Cuando todavía faltaban veinte minutos para que acabara oficialmente la sesión de firmas, Gratton vio a una mujer que entraba en la librería; llevaba un gran sobre acolchado bajo el brazo. Echó una rápida mirada a todo el local, vio a Gratton sentado a la mesa y empezó a caminar directamente hacia él. Durante un momento, se miraron el uno al otro. Tanto el pelo como su ropa, lo mismo que el sobre acolchado, estaban empapados por la lluvia. Gratton tuvo la ilusoria sensación de que había visto antes a esa mujer, de que ya se habían encontrado en alguna parte.
—Por favor, quisiera comprar uno de éstos —dijo ella mientras se inclinaba para coger un ejemplar de The Last Day of War. Algunas gotas de agua cayeron sobre la mesa—. ¿Lo pago aquí mismo?
—No, deberá llevarlo a la caja —respondió Gratton, sorprendido gratamente al verse por fin haciendo algo—. ¿Le gustaría que se lo firmase?
—Sí, por favor.
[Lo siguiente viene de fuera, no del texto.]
-- ==== Sys2Proof/Laws/Exec.lean ====
section
/-! SUPPORT. What an instruction can do, said once for all of them: each completes, writes only the fields listed
for its mnemonic, and reaches its bus from the one it starts with by bus accesses alone. A claim over every
instruction, or over every step, cites `exec_does` and the two lemmas after it instead of the meanings. -/

namespace Sys2Proof.Machine

/-! ### Frames of the operations of the families -/

theorem loadA_frame (r : Byte × State) : Unchanged [.a, .flagN, .flagZ] r.2 (loadA r) :=
  fun f hf => by cases f <;> first | exact (hf (by decide)).elim | rfl
theorem loadX_frame (r : Byte × State) : Unchanged [.x, .flagN, .flagZ] r.2 (loadX r) :=
  fun f hf => by cases f <;> first | exact (hf (by decide)).elim | rfl
theorem loadY_frame (r : Byte × State) : Unchanged [.y, .flagN, .flagZ] r.2 (loadY r) :=
  fun f hf => by cases f <;> first | exact (hf (by decide)).elim | rfl
theorem stepX_frame (v : Byte) (s : State) : Unchanged [.x, .flagN, .flagZ] s (stepX v s) :=
  loadX_frame (v, s)
theorem stepY_frame (v : Byte) (s : State) : Unchanged [.y, .flagN, .flagZ] s (stepY v s) :=
  loadY_frame (v, s)
theorem cmp_frame (r : Byte × State) : Unchanged [.flagN, .flagZ, .flagC] r.2 (cmp r) :=
  compareByte_frame _ _ _
theorem cpx_frame (r : Byte × State) : Unchanged [.flagN, .flagZ, .flagC] r.2 (cpx r) :=
  compareByte_frame _ _ _
theorem cpy_frame (r : Byte × State) : Unchanged [.flagN, .flagZ, .flagC] r.2 (cpy r) :=
  compareByte_frame _ _ _
theorem andA_frame (r : Byte × State) : Unchanged [.a, .flagN, .flagZ] r.2 (andA r) := loadA_frame _
theorem oraA_frame (r : Byte × State) : Unchanged [.a, .flagN, .flagZ] r.2 (oraA r) := loadA_frame _
theorem eorA_frame (r : Byte × State) : Unchanged [.a, .flagN, .flagZ] r.2 (eorA r) := loadA_frame _
theorem bitMem_frame (r : Byte × State) : Unchanged [.flagN, .flagV, .flagZ] r.2 (bitMem r) :=
  fun f hf => by cases f <;> first | exact (hf (by decide)).elim | rfl
theorem bitImm_frame (r : Byte × State) : Unchanged [.flagZ] r.2 (bitImm r) :=
  fun f hf => by cases f <;> first | exact (hf (by decide)).elim | rfl
theorem adc_frame (r : Byte × State) :
    Unchanged [.a, .flagN, .flagV, .flagZ, .flagC, .draws] r.2 (adc r) := by
  simp only [adc]
  split
  · exact takeDecimal_frame _ _
  · exact (takeSum_frame _ _).mono (by decide)
theorem sbc_frame (r : Byte × State) :
    Unchanged [.a, .flagN, .flagV, .flagZ, .flagC, .draws] r.2 (sbc r) := by
  simp only [sbc]
  split
  · exact takeDecimal_frame _ _
  · exact (takeSum_frame _ _).mono (by decide)
theorem aslByte_frame (m : Byte) (s : State) :
    Unchanged [.flagN, .flagZ, .flagC] s (aslByte m s).2 := (shifts_frame m s).1
theorem lsrByte_frame (m : Byte) (s : State) :
    Unchanged [.flagN, .flagZ, .flagC] s (lsrByte m s).2 := (shifts_frame m s).2.1
theorem rolByte_frame (m : Byte) (s : State) :
    Unchanged [.flagN, .flagZ, .flagC] s (rolByte m s).2 := (shifts_frame m s).2.2.1
theorem rorByte_frame (m : Byte) (s : State) :
    Unchanged [.flagN, .flagZ, .flagC] s (rorByte m s).2 := (shifts_frame m s).2.2.2
theorem rmbByte_frame (n : Nat) (m : Byte) (s : State) : Unchanged [] s (rmbByte n m s).2 :=
  Unchanged.refl _ _
theorem smbByte_frame (n : Nat) (m : Byte) (s : State) : Unchanged [] s (smbByte n m s).2 :=
  Unchanged.refl _ _
theorem jumpTo_frame (p : Word × State) : Unchanged [.pc] p.2 (jumpTo p) := setPc_frame _ _
theorem setSp_frame (v : Byte) (s : State) : Unchanged [.sp] s { s with sp := v } :=
  fun f hf => by cases f <;> first | exact (hf (by decide)).elim | rfl
theorem flagV_frame (v : Bool) (s : State) : Unchanged [.flagV] s { s with flagV := v } :=
  fun f hf => by cases f <;> first | exact (hf (by decide)).elim | rfl
theorem flagD_frame (v : Bool) (s : State) : Unchanged [.flagD] s { s with flagD := v } :=
  fun f hf => by cases f <;> first | exact (hf (by decide)).elim | rfl
theorem flagI_frame (v : Bool) (s : State) : Unchanged [.flagI] s { s with flagI := v } :=
  fun f hf => by cases f <;> first | exact (hf (by decide)).elim | rfl
theorem flagC_frame (v : Bool) (s : State) : Unchanged [.flagC] s { s with flagC := v } :=
  fun f hf => by cases f <;> first | exact (hf (by decide)).elim | rfl
theorem readZpr_frame (z : Byte) (s : State) : Unchanged [.bus] s (readZpr z s).2 :=
  fun f hf => by cases f <;> first | exact (hf (by decide)).elim | rfl
theorem debuggerBrk_frame (s : State) :
    Unchanged [.pc, .cycles, .run, .stopReason] s (debuggerBrk s) :=
  fun f hf => by cases f <;> first | exact (hf (by decide)).elim | rfl
theorem unimplementedOpcode_frame (o : Byte) (s : State) :
    Unchanged [.pc, .cycles, .run, .stopReason] s (unimplementedOpcode o s) := by
  simp only [unimplementedOpcode]
  split <;> (intro f hf; cases f <;> first | exact (hf (by decide)).elim | rfl)

/-! ### What an instruction does: its frame, and its bus by accesses alone -/

/-- The second bus is reached from the first by reads, writes, and the data read of BBR and BBS. -/
inductive Bus.Reaches (b : Bus) : Bus → Prop where
  | refl : b.Reaches b
  | read {c : Bus} (a : Word) : b.Reaches c → b.Reaches (c.read a).2
  | write {c : Bus} (a : Word) (v : Byte) : b.Reaches c → b.Reaches (c.write a v)
  | readZpr {s : State} (z : Byte) : b.Reaches s.bus → b.Reaches (readZpr z s).2.bus

/-- `t` has all of `s` but the fields listed, and its bus is reached by accesses. -/
def Does (fields : List Field) (s t : State) : Prop :=
  Unchanged fields s t ∧ s.bus.Reaches t.bus

theorem Does.of {fields : List Field} {s t : State} (h : Unchanged fields s t)
    (hb : fields.contains .bus = false := by rfl) : Does fields s t := by
  have : t.bus = s.bus := h .bus (by simpa using hb)
  exact ⟨h, by rw [this]; exact .refl⟩

theorem Does.both {b c : List Field} {s t u : State} (h : Does b s t) (g : Unchanged c t u)
    (hb : c.contains .bus = false := by rfl) : Does (b ++ c) s u := by
  have : u.bus = t.bus := g .bus (by simpa using hb)
  exact ⟨h.1.trans g (by simp; intro f; exact .inl) (by simp; intro f; exact .inr), by
    rw [this]; exact h.2⟩

theorem Does.within {b c : List Field} {s t : State} (h : Does b s t)
    (hb : b.all c.contains = true) : Does c s t :=
  ⟨h.1.mono (by simpa using hb), h.2⟩

theorem Bus.Reaches.trans {b c d : Bus} (h : b.Reaches c) (g : c.Reaches d) : b.Reaches d := by
  induction g with
  | refl => exact h
  | read a _ ih => exact .read a ih
  | write a v _ ih => exact .write a v ih
  | readZpr z _ ih => exact .readZpr z ih

theorem effectiveAddress_does {o : Operand} {s : State} {p : Word × State}
    (h : effectiveAddress o s = some p) : Does [.bus, .penalty] s p.2 := by
  refine ⟨effectiveAddress_frame h, ?_⟩
  cases o <;> simp only [effectiveAddress, Option.some.injEq, reduceCtorEq] at h <;> subst h
  case izx => exact .read _ (.read _ .refl)
  case izy => exact .read _ (.read _ .refl)
  case izp => exact .read _ (.read _ .refl)
  all_goals exact .refl

theorem read_does {o : Operand} {s u : State} {p : Word × State} {b c : List Field}
    {f : Byte × State → State} (h : effectiveAddress o s = some p)
    (hf : Unchanged b (readAt p).2 (f (readAt p))) (hc : Unchanged c (f (readAt p)) u)
    (hb : b.contains .bus = false := by rfl) (hcb : c.contains .bus = false := by rfl) :
    Does ([.bus, .penalty] ++ b ++ c) s u := by
  have he := effectiveAddress_does h
  refine .both (.both (b := [.bus, .penalty]) ⟨?_, .read _ he.2⟩ hf hb) hc hcb
  exact he.1.trans (memRead_frame _ _) (by simp) (by simp)

theorem store_does {o : Operand} {s u : State} {p : Word × State} {c : List Field}
    (h : effectiveAddress o s = some p) (v : Byte) (hc : Unchanged c (writeAt v p) u)
    (hcb : c.contains .bus = false := by rfl) : Does ([.bus, .penalty] ++ c) s u := by
  have he := effectiveAddress_does h
  refine .both (b := [.bus, .penalty]) ⟨?_, .write _ _ he.2⟩ hc hcb
  exact he.1.trans (memWrite_frame _ _ _) (by simp) (by simp)

theorem modifyAt_does {o : Operand} {s u : State} {p : Word × State} {b c : List Field}
    {f : Byte → State → Byte × State} (h : effectiveAddress o s = some p)
    (hf : ∀ m t, Unchanged b t (f m t).2) (hc : Unchanged c (modifyAt f p) u)
    (hb : b.contains .bus = false := by rfl) (hcb : c.contains .bus = false := by rfl) :
    Does ([.bus, .penalty] ++ b ++ c) s u := by
  have he := effectiveAddress_does h
  have hr : Does [.bus, .penalty] s (memRead p.1 p.2).2 :=
    ⟨he.1.trans (memRead_frame _ _) (by simp) (by simp), .read _ he.2⟩
  have hg := hr.both (hf (memRead p.1 p.2).1 _) hb
  refine .both ⟨hg.1.trans (memWrite_frame _ _ _) (fun _ hx => hx) (by simp), .write _ _ hg.2⟩ hc hcb

theorem modifyA_does {s u : State} {b c : List Field} {f : Byte → State → Byte × State}
    (hf : ∀ m t, Unchanged b t (f m t).2) (hc : Unchanged c (modifyA f s) u)
    (hb : b.contains .bus = false := by rfl) (hcb : c.contains .bus = false := by rfl) :
    Does (b ++ [.a] ++ c) s u := by
  refine .both (.both (.of (hf s.a s) hb) (c := [.a]) (fun g hg => ?_)) hc hcb
  cases g <;> first | exact (hg (by decide)).elim | rfl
Usted es Stuart Gratton, ¿no es así?
—Así es —dijo, abriendo el libro y empezando a escribir en la portada.
—Antes de morir, mi padre era uno de sus más ávidos lectores —dijo ella de corrido, mientras él continuaba firmando—. Él pensaba que, al registrar esas experiencias, usted estaba haciendo un trabajo importante.
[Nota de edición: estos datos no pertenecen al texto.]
-- ==== Sys2Proof/Tests/Slice0.lean ====
section
/-! SUPPORT. The model's own tests: the checks of `WellFormed`, the decoding of every row of the opcode table
from its word, one small step per instruction with the values the spec's rules and vectors give, and for
every statement with hypotheses a state and operands that meet them. -/

namespace Sys2Proof.Tests
open Sys2Proof Sys2Proof.Machine Sys2Proof.Claims

/-! ### Small states -/

/-- The start state of the spec's vectors (95_test_vectors.md section 2): running at `pc`, SP = $FF, every flag
0, with an instruction's bytes at `pc` and single bytes in RAM or ROM. -/
def ready (pc : Word) (bytes : List Byte) (cells : List (Word × Byte)) : State :=
  { State.reset with
    sp := 0xFF
    flagI := false
    pc := pc
    run := .running
    bus := cells.foldl (fun b c => loadBytes none c.1 [c.2] b) (loadBytes none pc bytes Bus.reset) }

/-- What is seen of the state after one step from `f s`; nothing if the step faults or refuses. -/
def ran {α : Type} (s : State) (f : State → State) (see : State → α) : Option α :=
  match step (f s) with
  | .next t => some (see t)
  | .fault _ => none
  | .refused _ => none

/-! ### WellFormed: a displacement that no byte holds is refused (R103) -/

theorem test_wellFormed_refuses_rel_128 : ¬ WellFormed (.bra 128) := by decide

theorem test_wellFormed_refuses_rel_below : ¬ WellFormed (.beq (-129)) := by decide

theorem test_wellFormed_refuses_zpr_128 : ¬ WellFormed (.bbr0 0x20 128) := by decide

theorem test_wellFormed_refuses_zpr_below : ¬ WellFormed (.bbs7 0x20 (-129)) := by decide

theorem test_wellFormed_accepts_the_ends :
    WellFormed (.bra 127) ∧ WellFormed (.bra (-128)) ∧ WellFormed (.bbs7 0xFF (-128)) ∧
      WellFormed (.bbr0 0x00 127) := by decide

/-! ### Decoding: every row of spec/opcode_table.json, from the word its `match`, `format` and `fields` give,
with operand bytes $12 and $83 -/

theorem test_decode_implied :
    decodeTableWord 24 0x831200 = some (.brk) ∧
    decodeTableWord 24 0x831208 = some (.php) ∧
    decodeTableWord 24 0x831218 = some (.clc) ∧
    decodeTableWord 24 0x831228 = some (.plp) ∧
    decodeTableWord 24 0x831238 = some (.sec) ∧
    decodeTableWord 24 0x831240 = some (.rti) ∧
    decodeTableWord 24 0x831248 = some (.pha) ∧
    decodeTableWord 24 0x831258 = some (.cli) ∧
    decodeTableWord 24 0x83125A = some (.phy) ∧
    decodeTableWord 24 0x831260 = some (.rts) ∧
    decodeTableWord 24 0x831268 = some (.pla) ∧
    decodeTableWord 24 0x831278 = some (.sei) ∧
    decodeTableWord 24 0x83127A = some (.ply) ∧
    decodeTableWord 24 0x831288 = some (.dey) ∧
    decodeTableWord 24 0x83128A = some (.txa) ∧
    decodeTableWord 24 0x831298 = some (.tya) := by decide

theorem test_decode_implied_2 :
    decodeTableWord 24 0x83129A = some (.txs) ∧
    decodeTableWord 24 0x8312A8 = some (.tay) ∧
    decodeTableWord 24 0x8312AA = some (.tax) ∧
    decodeTableWord 24 0x8312B8 = some (.clv) ∧
    decodeTableWord 24 0x8312BA = some (.tsx) ∧
    decodeTableWord 24 0x8312C8 = some (.iny) ∧
    decodeTableWord 24 0x8312CA = some (.dex) ∧
    decodeTableWord 24 0x8312D8 = some (.cld) ∧
    decodeTableWord 24 0x8312DA = some (.phx) ∧
    decodeTableWord 24 0x8312E8 = some (.inx) ∧
    decodeTableWord 24 0x8312F8 = some (.sed) ∧
    decodeTableWord 24 0x8312FA = some (.plx) := by decide

theorem test_decode_ora :
    decodeTableWord 24 0x831201 = some (.oraIzx 0x12) ∧
    decodeTableWord 24 0x831205 = some (.oraZp 0x12) ∧
    decodeTableWord 24 0x831209 = some (.oraImm 0x12) ∧
    decodeTableWord 24 0x83120D = some (.oraAbs 0x8312) ∧
    decodeTableWord 24 0x831211 = some (.oraIzy 0x12) ∧
    decodeTableWord 24 0x831212 = some (.oraIzp 0x12) ∧
    decodeTableWord 24 0x831215 = some (.oraZpx 0x12) ∧
    decodeTableWord 24 0x831219 = some (.oraAby 0x8312) ∧
    decodeTableWord 24 0x83121D = some (.oraAbx 0x8312) := by decide

theorem test_decode_nop_imm :
    decodeTableWord 24 0x831202 = some (.nop02 0x12) ∧
    decodeTableWord 24 0x831222 = some (.nop22 0x12) ∧
    decodeTableWord 24 0x831242 = some (.nop42 0x12) ∧
    decodeTableWord 24 0x831262 = some (.nop62 0x12) ∧
    decodeTableWord 24 0x831282 = some (.nop82 0x12) ∧
    decodeTableWord 24 0x8312C2 = some (.nopC2 0x12) ∧
    decodeTableWord 24 0x8312E2 = some (.nopE2 0x12) := by decide

theorem test_decode_nop_imp :
    decodeTableWord 24 0x831203 = some (.nop03) ∧
    decodeTableWord 24 0x83120B = some (.nop0B) ∧
    decodeTableWord 24 0x831213 = some (.nop13) ∧
    decodeTableWord 24 0x83121B = some (.nop1B) ∧
    decodeTableWord 24 0x831223 = some (.nop23) ∧
    decodeTableWord 24 0x83122B = some (.nop2B) ∧
    decodeTableWord 24 0x831233 = some (.nop33) ∧
    decodeTableWord 24 0x83123B = some (.nop3B) ∧
    decodeTableWord 24 0x831243 = some (.nop43) ∧
    decodeTableWord 24 0x83124B = some (.nop4B) ∧
    decodeTableWord 24 0x831253 = some (.nop53) ∧
    decodeTableWord 24 0x83125B = some (.nop5B) ∧
    decodeTableWord 24 0x831263 = some (.nop63) ∧
    decodeTableWord 24 0x83126B = some (.nop6B) ∧
    decodeTableWord 24 0x831273 = some (.nop73) ∧
    decodeTableWord 24 0x83127B = some (.nop7B) := by decide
—¿Le gustaría que le dedicara el libro? Quiero decir, ¿con su nombre?
—No... sólo la firma, por favor. —Ella torció el cuello para ver qué escribía, después dijo—: En realidad, he venido a verle en relación con mi padre. —Hizo un gesto en dirección al póster en la pared junto a él—. Hace unos días estuve en esta tienda y me enteré de que usted iba a venir. Vivo en Bakewell, por lo tanto no debía perder esta oportunidad.
Gratton terminó poniendo la fecha en el libro. Entregó el ejemplar a la mujer.
—Muchas gracias —dijo él.
—Papá también estuvo en la guerra —dijo ella, siempre hablando con rapidez—. Escribió sobre sus experiencias en unos cuadernos de notas, y yo me preguntaba si usted podría estar interesado... —Hizo un gesto indicando el sobre acolchado que había llevado.
—No estoy en condiciones de conseguir que publiquen sus notas —dijo Gratton.
—No se trata de eso. Pensaba que usted podría estar interesado en leerlas. He visto su anuncio.
—¿Dónde lo vio?
—Me lo envió un viejo compañero de armas de mi padre. Él lo había encontrado en una revista llamada RAF Flypast.
—Su padre se llamaba Sawyer, ¿no es cierto?
—Sí, eso es. Yo también me llamo Sawyer. Es mi nombre de soltera. Vi su anuncio y pensé que las notas de mi padre podían ser lo que usted estaba buscando.